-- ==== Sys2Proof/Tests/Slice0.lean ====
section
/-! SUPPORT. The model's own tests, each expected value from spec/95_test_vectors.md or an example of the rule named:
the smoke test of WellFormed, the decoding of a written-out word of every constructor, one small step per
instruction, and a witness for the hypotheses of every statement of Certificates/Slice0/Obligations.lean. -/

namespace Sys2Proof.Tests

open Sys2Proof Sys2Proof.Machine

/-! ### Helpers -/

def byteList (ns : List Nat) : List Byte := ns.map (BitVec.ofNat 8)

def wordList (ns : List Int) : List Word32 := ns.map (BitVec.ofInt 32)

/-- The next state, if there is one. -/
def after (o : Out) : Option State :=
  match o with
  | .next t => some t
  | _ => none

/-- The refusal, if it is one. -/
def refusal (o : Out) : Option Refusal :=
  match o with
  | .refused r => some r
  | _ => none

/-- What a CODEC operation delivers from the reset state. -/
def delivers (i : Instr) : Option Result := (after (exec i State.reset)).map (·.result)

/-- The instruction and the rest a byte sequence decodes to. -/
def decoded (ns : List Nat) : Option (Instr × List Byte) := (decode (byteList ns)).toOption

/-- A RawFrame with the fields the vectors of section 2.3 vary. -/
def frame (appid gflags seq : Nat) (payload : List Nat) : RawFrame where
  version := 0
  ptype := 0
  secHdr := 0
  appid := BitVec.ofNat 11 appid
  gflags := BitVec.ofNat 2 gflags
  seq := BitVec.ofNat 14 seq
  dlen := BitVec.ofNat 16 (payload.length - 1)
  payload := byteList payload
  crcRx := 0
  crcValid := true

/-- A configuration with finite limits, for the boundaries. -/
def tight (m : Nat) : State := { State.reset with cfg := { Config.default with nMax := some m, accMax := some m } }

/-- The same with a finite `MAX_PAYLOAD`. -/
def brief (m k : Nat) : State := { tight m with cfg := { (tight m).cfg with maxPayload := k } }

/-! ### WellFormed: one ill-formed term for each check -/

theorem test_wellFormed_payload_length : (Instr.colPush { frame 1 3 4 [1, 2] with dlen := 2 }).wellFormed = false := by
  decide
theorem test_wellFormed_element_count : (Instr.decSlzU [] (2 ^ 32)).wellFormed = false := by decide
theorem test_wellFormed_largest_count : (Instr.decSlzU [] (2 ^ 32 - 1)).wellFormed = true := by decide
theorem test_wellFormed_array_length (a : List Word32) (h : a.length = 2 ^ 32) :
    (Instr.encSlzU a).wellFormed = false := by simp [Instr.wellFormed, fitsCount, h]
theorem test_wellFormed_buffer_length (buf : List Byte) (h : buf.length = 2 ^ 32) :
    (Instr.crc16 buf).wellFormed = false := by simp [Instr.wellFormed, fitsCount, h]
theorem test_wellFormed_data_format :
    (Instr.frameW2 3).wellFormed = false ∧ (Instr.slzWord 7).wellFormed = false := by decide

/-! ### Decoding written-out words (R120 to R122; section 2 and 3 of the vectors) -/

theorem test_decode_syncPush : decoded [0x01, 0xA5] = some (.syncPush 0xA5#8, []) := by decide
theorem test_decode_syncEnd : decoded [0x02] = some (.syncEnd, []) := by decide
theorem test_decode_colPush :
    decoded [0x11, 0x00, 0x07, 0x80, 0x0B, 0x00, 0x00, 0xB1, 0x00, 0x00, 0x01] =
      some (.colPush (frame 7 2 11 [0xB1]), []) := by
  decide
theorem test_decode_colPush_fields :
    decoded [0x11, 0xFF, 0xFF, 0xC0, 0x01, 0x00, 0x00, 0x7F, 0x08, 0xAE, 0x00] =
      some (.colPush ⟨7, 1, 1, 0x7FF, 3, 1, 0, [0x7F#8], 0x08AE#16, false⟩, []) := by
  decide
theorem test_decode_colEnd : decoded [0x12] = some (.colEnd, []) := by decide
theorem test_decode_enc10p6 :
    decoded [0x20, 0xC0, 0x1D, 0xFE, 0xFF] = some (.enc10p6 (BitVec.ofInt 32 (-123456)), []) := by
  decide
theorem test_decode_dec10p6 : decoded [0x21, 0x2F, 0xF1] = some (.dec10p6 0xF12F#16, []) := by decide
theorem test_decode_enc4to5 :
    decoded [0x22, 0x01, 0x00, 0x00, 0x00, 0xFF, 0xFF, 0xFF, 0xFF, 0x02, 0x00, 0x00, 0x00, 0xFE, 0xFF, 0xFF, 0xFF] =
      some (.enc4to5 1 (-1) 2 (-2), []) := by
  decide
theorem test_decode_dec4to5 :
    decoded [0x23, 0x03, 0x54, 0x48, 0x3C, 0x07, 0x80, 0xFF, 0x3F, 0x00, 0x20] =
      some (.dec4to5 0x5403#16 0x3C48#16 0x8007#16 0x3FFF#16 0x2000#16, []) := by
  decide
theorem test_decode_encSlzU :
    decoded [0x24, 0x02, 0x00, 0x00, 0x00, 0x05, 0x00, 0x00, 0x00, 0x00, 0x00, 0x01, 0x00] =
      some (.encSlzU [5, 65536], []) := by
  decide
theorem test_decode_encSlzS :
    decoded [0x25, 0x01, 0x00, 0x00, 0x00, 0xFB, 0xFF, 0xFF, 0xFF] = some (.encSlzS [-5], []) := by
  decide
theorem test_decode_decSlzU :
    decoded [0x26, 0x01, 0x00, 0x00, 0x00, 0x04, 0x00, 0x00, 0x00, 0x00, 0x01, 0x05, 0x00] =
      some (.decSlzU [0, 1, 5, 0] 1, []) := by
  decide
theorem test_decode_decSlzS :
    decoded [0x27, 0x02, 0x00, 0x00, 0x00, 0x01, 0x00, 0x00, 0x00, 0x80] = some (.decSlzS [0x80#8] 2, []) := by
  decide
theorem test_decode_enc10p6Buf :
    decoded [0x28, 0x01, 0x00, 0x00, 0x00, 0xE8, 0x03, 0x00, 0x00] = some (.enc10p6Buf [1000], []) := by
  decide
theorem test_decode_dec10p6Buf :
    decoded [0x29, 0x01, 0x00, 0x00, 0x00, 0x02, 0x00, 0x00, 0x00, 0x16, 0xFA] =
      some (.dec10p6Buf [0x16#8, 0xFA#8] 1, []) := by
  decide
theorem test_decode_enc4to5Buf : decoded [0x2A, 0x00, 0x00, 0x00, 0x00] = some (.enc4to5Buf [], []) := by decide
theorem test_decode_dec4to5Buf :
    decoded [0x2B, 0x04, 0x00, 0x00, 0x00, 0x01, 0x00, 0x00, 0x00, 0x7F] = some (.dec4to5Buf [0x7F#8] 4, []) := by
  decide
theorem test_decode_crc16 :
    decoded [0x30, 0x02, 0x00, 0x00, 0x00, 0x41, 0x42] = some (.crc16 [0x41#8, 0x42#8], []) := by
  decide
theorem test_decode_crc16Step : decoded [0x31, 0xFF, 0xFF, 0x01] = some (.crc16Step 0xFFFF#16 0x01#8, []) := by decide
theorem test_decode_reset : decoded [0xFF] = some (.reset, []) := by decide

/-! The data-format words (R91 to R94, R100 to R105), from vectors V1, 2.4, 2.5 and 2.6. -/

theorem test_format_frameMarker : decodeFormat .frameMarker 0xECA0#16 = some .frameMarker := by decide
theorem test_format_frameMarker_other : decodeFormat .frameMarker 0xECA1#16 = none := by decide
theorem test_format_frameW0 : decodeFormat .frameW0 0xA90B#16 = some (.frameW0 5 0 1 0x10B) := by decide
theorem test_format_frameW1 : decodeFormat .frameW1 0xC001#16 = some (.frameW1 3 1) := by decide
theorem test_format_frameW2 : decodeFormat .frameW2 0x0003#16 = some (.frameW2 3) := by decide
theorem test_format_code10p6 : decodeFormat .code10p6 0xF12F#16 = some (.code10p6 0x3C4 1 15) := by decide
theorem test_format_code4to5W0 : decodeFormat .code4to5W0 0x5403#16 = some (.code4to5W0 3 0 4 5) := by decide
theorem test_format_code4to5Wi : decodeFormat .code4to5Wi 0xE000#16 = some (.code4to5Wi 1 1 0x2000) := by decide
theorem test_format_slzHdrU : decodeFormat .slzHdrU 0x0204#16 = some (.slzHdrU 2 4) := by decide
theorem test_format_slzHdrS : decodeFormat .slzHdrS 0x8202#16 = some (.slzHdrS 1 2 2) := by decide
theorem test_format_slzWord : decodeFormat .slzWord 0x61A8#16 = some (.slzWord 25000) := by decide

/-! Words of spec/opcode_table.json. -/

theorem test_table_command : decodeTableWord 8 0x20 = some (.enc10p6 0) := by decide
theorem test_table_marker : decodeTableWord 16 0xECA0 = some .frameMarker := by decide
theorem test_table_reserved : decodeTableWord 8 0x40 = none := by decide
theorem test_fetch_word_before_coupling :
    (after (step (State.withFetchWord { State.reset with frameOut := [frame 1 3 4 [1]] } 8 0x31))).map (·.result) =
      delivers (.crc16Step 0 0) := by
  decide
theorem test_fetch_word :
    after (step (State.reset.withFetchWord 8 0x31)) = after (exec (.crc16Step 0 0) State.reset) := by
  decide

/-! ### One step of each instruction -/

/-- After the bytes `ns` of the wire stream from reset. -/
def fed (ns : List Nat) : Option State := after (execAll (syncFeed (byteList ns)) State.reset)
- - -
Problem description » All that belongs in your answer is the stretch of entries above from the line with "and 2.6. -/" through the line with "theorem test_format_frameW0 : decodeFormat", printed exactly.

The completed task »
/-! The data-format words (R91 to R94, R100 to R105), from vectors V1, 2.4, 2.5 and 2.6. -/

theorem test_format_frameMarker : decodeFormat .frameMarker 0xECA0#16 = some .frameMarker := by decide
theorem test_format_frameMarker_other : decodeFormat .frameMarker 0xECA1#16 = none := by decide
theorem test_format_frameW0 : decodeFormat .frameW0 0xA90B#16 = some (.frameW0 5 0 1 0x10B) := by decide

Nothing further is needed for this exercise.